Breakthrough brings targeted drug delivery within ARMM’s reach

ARMMS
ARMMs deliver p53 into spleen tissue of mice. TUNEL staining (brown) indicates p53-dependent cell death in response to DNA damage.

March 14, 2018—Scientists at Harvard T.H. Chan School of Public Health demonstrated a new vesicle-based system for delivering molecular cargo into cells—a discovery that may significantly improve targeted drug delivery.

The study was published online March 6, 2018 in Nature Communications.

Extracellular vesicles (EVs) are the cell’s shipping containers. These microscopic, membrane-bound capsules are secreted out of cells and loaded with molecular cargo—think DNA, RNA, hormones, or proteins— which gets shuttled to neighboring cells or to cells in other tissues.

Scientists had tried to engineer EVs that deliver drugs directly to diseased cells, but with limited success. Then in 2012, a research team led by Quan Lu —associate professor of environmental genetics and pathophysiology and senior author on the new study—revived hope for vesicle-based drug delivery with their discovery of ARMMs, a new type of EV with novel properties.

In 2017, Lu’s team showed that ARMMs could ferry NOTCH receptors—signaling molecules involved in cell-to-cell communication—to faraway cells. It was a novel discovery, as NOTCH wasn’t known to signal at a distance. But ARMMs upended the conventional wisdom. They could transport NOTCH between non-adjacent cells, where ARMMs would home in on their target, then jettison their cargo into the cell on arrival. Even before publishing this finding, Lu recognized that ARMMs could be repurposed for drug delivery.

“We hypothesized that if you could swap out the signaling molecule and swap in a therapeutic molecule, you could potentially use ARMMs to deliver macromolecules—DNA, RNA, proteins—for therapy,” Lu said.

To test this, Lu and his research associates Qiyu Wang and Jiujiu Yu—lead authors on the new study—engineered ARMMs to deliver p53, a tumor suppressor protein that responds to and repairs DNA damage.

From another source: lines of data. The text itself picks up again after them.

structure SigEntry where
  /-- ESSMAP | 64 | R381 18 | all ones when the image gives none -/
  essmap : BitVec 64 := BitVec.allOnes 64
  /-- CRC | 32 | R381 18 | that of a frame of zeros -/
  crc : BitVec 32 := 0xB2AA7578
  /-- SRC | 2 | R381 18 | 2 (frame written zero) -/
  src : BitVec 2 := 2
  /-- BLOCK | 14 | R381 18 | 0 -/
  block : BitVec 14 := 0
  /-- OFFSET | 13 | R381 18 | 0 -/
  offset : BitVec 13 := 0
  /-- an error that the entry's 8 check bits cannot correct stands in it | 1 | R381, R390 18 | false -/
  bad : Bool := false
deriving DecidableEq, Repr

structure Plane where
  /-- data bits of frame f, 0-3,071 | 4,096 each | R363 17, R376 18 | 0 -/
  frames : Tab (BitVec 4096) := {}
  /-- signature table entry of frame f | 128 each | R381 18 | as written zero -/
  sigs : Tab SigEntry := {}
  /-- the fields the frames hold | - | R50 03 to R482 23 | 0 -/
  pers : Personality := {}
  /-- handle of the image store | 20 | R380, R382 18 | none -/
  store : Option Nat := none
  /-- the store is unreadable | 1 | R396 18 | false -/
  storeBad : Bool := false
  /-- host that issued the RECOAT_LOAD of this personality | 3 | R348 16 | none -/
  issuer : Option Nat := none
  /-- BUILD_ID of the image | 128 | R358 17 | 0 -/
  build : BitVec 128 := 0
  /-- frames now in SCRUB_FAULT | - | R391 18 | none -/
  faulty : List Nat := []
  /-- upset bits of frame f that the scrubber has not repaired | 4,096 each | R78 04, R390 18 | none -/
  flips : Tab (BitVec 4096) := {}
  /-- upset check bits of frame f, 8 for each word | 512 each | R376, R390 18 | none -/
  checks : Tab (BitVec 512) := {}
  /-- the image was loaded and no placement existed for its store | 1 | R382, R396 18 | false -/
  noStore : Bool := false
deriving DecidableEq, Repr

inductive Undercoat where
  | empty | loading | verified | previous
deriving DecidableEq, Repr

inductive ColState where
  | on | retention | off
deriving DecidableEq, Repr

inductive GateState where
  | opened | closing | gated
deriving DecidableEq, Repr

structure TrowelOps where
  /-- operands A, B, E (re, im) as sampled | 16 each | R135 07 | 0 -/
  are : BitVec 16 := 0
  aim : BitVec 16 := 0
  bre : BitVec 16 := 0
  bim : BitVec 16 := 0
  ere : BitVec 16 := 0
  eim : BitVec 16 := 0
  /-- tw_pre, tw_conj, tw_op, tw_ksel | 2+1+2+2 | R135 07 | 0 -/
  pre : BitVec 2 := 0
  conj : Bool := false
  op : BitVec 2 := 0
  ksel : BitVec 2 := 0
deriving DecidableEq, Repr

structure TrowelProd where
  /-- product parts | 56 signed each | R138 07 | 0 -/
  mre : Int := 0
  mim : Int := 0
  /-- controls carried beside the product | 2+2 | R144 07 | 0 -/
  op : BitVec 2 := 0
  ksel : BitVec 2 := 0
deriving DecidableEq, Repr

/-- A slice's registers. ACC_RE and ACC_IM join into ACC in fall-back mode; which bits of the pair ACC takes no rule gives, and
only an upset of TW_MODE could show it: ACC is kept beside the pair (DESIGN CHOICE, log 4). -/
structure Trowel where
  /-- input register stage | - | R133 07 | 0 -/
  inReg : TrowelOps := {}
  /-- product register stage | - | R133 07 | 0 -/
  mulReg : TrowelProd := {}
  /-- ACC_RE | 48 | R139 07 | 0 -/
  accRe : BitVec 48 := 0
  /-- ACC_IM | 48 | R139 07 | 0 -/
  accIm : BitVec 48 := 0
  /-- ACC of fall-back mode | 56 | R139 07 | 0 -/
  acc56 : BitVec 56 := 0
  /-- tw_aovf | 1 | R140 07 | 0 -/
  aovf : Bool := false
  /-- output stage tw_r_re, tw_r_im | 16 each | R133 07 | 0 -/
  rRe : BitVec 16 := 0
  rIm : BitVec 16 := 0
  /-- tw_ovf_re, tw_ovf_im of the output stage | 1 each | R142 07 | 0 -/
  ovfRe : Bool := false
  ovfIm : Bool := false
deriving DecidableEq, Repr

structure MemPort where
  /-- read data shown on the port | 64 | R89, R93 05 | 0 DC7 -/
  dout : BitVec 64 := 0
  /-- read data waiting for its second active edge | 64 + 1 | R89, R93 05 | none -/
  pipe : Option (BitVec 64 × Bool) := none
  /-- screed read data waiting for its last active edge | 64 + 1 | R93 05 | none -/
  pipe2 : Option (BitVec 64 × Bool) := none
  /-- skx_err or scx_err | 1 | R97 05 | 0 -/
  err : Bool := false
deriving DecidableEq, Repr

structure IoReg where
  /-- input registers io_i0, io_i1 | 1 each | R476 23 | 0 -/
  i0 : Bool := false
  i1 : Bool := false
  /-- pad level at the last falling edge, the DDR input half | 1 | R476 23 | 0 -/
  fall : Bool := false
  /-- the falling edge of the period has passed: a DDR output carries io_o1 | 1 | R476 23 | 0 -/
  half : Bool := false
  /-- output registers io_o0, io_o1, io_oe | 1 each | R476 23 | OINIT, OEINIT (0) -/
  o0 : Bool := false
  o1 : Bool := false
  oe : Bool := false
  /-- input delay tap | 9 | R477 23 | 0 (IDLY_INIT) -/
  itap : BitVec 9 := 0
  /-- output delay tap | 9 | R477 23 | 0 (ODLY_INIT) -/
  otap : BitVec 9 := 0
deriving DecidableEq, Repr

/-- Who makes a hedgerow request: the REQ_KIND and REQ_INDEX of R442. -/
structure Requester where
  kind : Nat
  index : Nat
deriving DecidableEq, Repr

/-- Who accesses a memory. -/
structure Asker where
  /-- REQ_KIND and REQ_INDEX | 4 + 20 | R442 21 | - -/
  kind : Nat
  index : Nat
  /-- world of the request | 1 | R436 21 | - -/
  world : Bool
  /-- finding host | - | R253 12 | none -/
  finder : Option Nat := none
  /-- a fixed port of the pseudo-channel controllers | 3 | R232 11 | none: the buffer's latency class -/
  qos : Option Nat := none
  /-- when the request was made, where it has waited, in the time of `tl.up` | - | R233 11 | none: now -/
  at_ : Option Nat := none
deriving DecidableEq, Repr

/-- An inbound fabric-target request of at most 32 bytes (R211). -/
structure GateReq where
  /-- requester and tag of the transaction | - | R211 10 | - -/
  who : Requester
  tag : Nat
  /-- hg_t_write, hg_t_addr, hg_t_wd, hg_t_be | 1+18+256+32 | R211 10 | - -/
  write : Bool
  off : Nat
  data : List Byte
  be : List Bool
  /-- hg_t_world, dbg_peek | 1 each | R211 10 | - -/
  world : Bool
  peek : Bool
  /-- last part of its transaction | 1 | R211 10 | - -/
  last : Bool
  /-- its transaction has ended with TIMEOUT: the answer is discarded | 1 | R208 10 | false -/
  late : Bool := false
deriving DecidableEq, Repr

/-- A request that a gate has issued, in its interface (R210). -/
structure OutReq where
  /-- the request | - | R211 10 | - -/
  req : GateIssue
  /-- the meadow's world at the edge of issue | 1 | R212 10 | - -/
  world : Bool
deriving DecidableEq, Repr

structure Gate where
  /-- the gate is open (hg_open is low in masking as well) | 1 | R213 10 | 0 (closed in BOOT) -/
  isOpen : Bool := false
  /-- hg_req_ready and hg_wd_ready | 1 | R214 10 | 0 -/
  ready : Bool := false
  /-- tags of outstanding non-posted requests | 6 each, 64 at most | R211 10 | none -/
  tags : List Nat := []
  /-- tags of the writes that have left and not been acknowledged, in time or ever | 6 each | R208, R210 10 | none -/
  wtags : List Nat := []
  /-- requests that wait in the interface behind one with ORD = 1 | - | R210 10 | none -/
  outq : List OutReq := []
  /-- inbound fabric-target requests presented and unanswered, oldest first | - | R211 10 | none -/
  target : List GateReq := []
  /-- inbound fabric-target requests held by masking | - | R214 10 | none -/
  held : List GateReq := []
  /-- answers of the parts of a split transaction so far: requester, tag, status, data | - | R211 10 | none -/
  parts : List (Requester × Nat × BitVec 3 × List Byte) := []
  /-- undelivered FABRIC_EVENTs: code, arming host, handle | 16 at most | R507 02 | none -/
  events : List (BitVec 16 × Nat × BitVec 32) := []
  /-- cue_valid with cue_code | 1 + 16 | R507 02 | none -/
  cue : Option (BitVec 16) := none
  /-- last response on hg_rsp: tag, status, data | - | R211 10 | none -/
  rsp : Option (Nat × BitVec 3 × List Byte) := none
deriving DecidableEq, Repr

In cases of extreme damage, p53 triggers apoptosis—a genetic kill switch that destroys irreparably damaged cells. Mutations in p53 can hinder its ability to respond to damage, a defect in the cell’s innate defenses that may turn the cell cancerous. But Lu thought he could use ARMMs to introduce normal p53 into damaged cells and resuscitate their impaired defenses.

Lu was right. ARMMs carrying p53 (p53-ARMMs) offloaded their cargo into human cells and activated damage-response genes. But Lu’s team went a step further. They engineered ARMMs to deliver p53 mRNA—the molecule cells use as a template to produce the protein—which activated the same damage-response genes as the protein itself.

Still more impressive was their effect on genetically engineered mice incapable of producing p53. The mice were injected with p53-ARMMs, then exposed to high doses of radiation—doses that induce apoptosis in normal mice. The p53-deficient mice wouldn’t be expected to activate apoptosis after irradiation. But those injected with p53-ARMMs did. The results show that p53-ARMMs can compensate for missing or damaged p53.

The researchers also engineered ARMMs to deliver fully functional CRISPR-Cas9—the much-hyped genome editing technology—into human cells carrying an active copy of the green fluorescent protein (GFP) gene. GFP glows green under UV light. But CRISPR inactivated the gene and suppressed the green glow in these cells. Since CRISPR can be tailored to target any DNA sequence, scientists hope to use it to cure genetic diseases like Tay-Sachs or sickle-cell anemia—a feat that requires getting CRISPR into diseased cells. Though delivery systems already exist, Lu thinks ARMMs might provide a major advantage over the existing options.

“We think we can engineer the surface of ARMMs with homing signals,” Lu said. “Potentially, you could package CRISPR, or any other molecule, and deliver it to any tissue of your choice.”

Though the study was intended as a proof-of-principle demonstration, Lu said it’s just a first step. His lab is actively developing homing signals that would direct ARMMs and their therapeutic cargo to diseased cells. It portends a future where ARMMS could deliver CRISPR directly to lungs to treat cystic fibrosis, chemotherapy to kill only cancer cells, and other innovative therapies that clinicians now only dream of.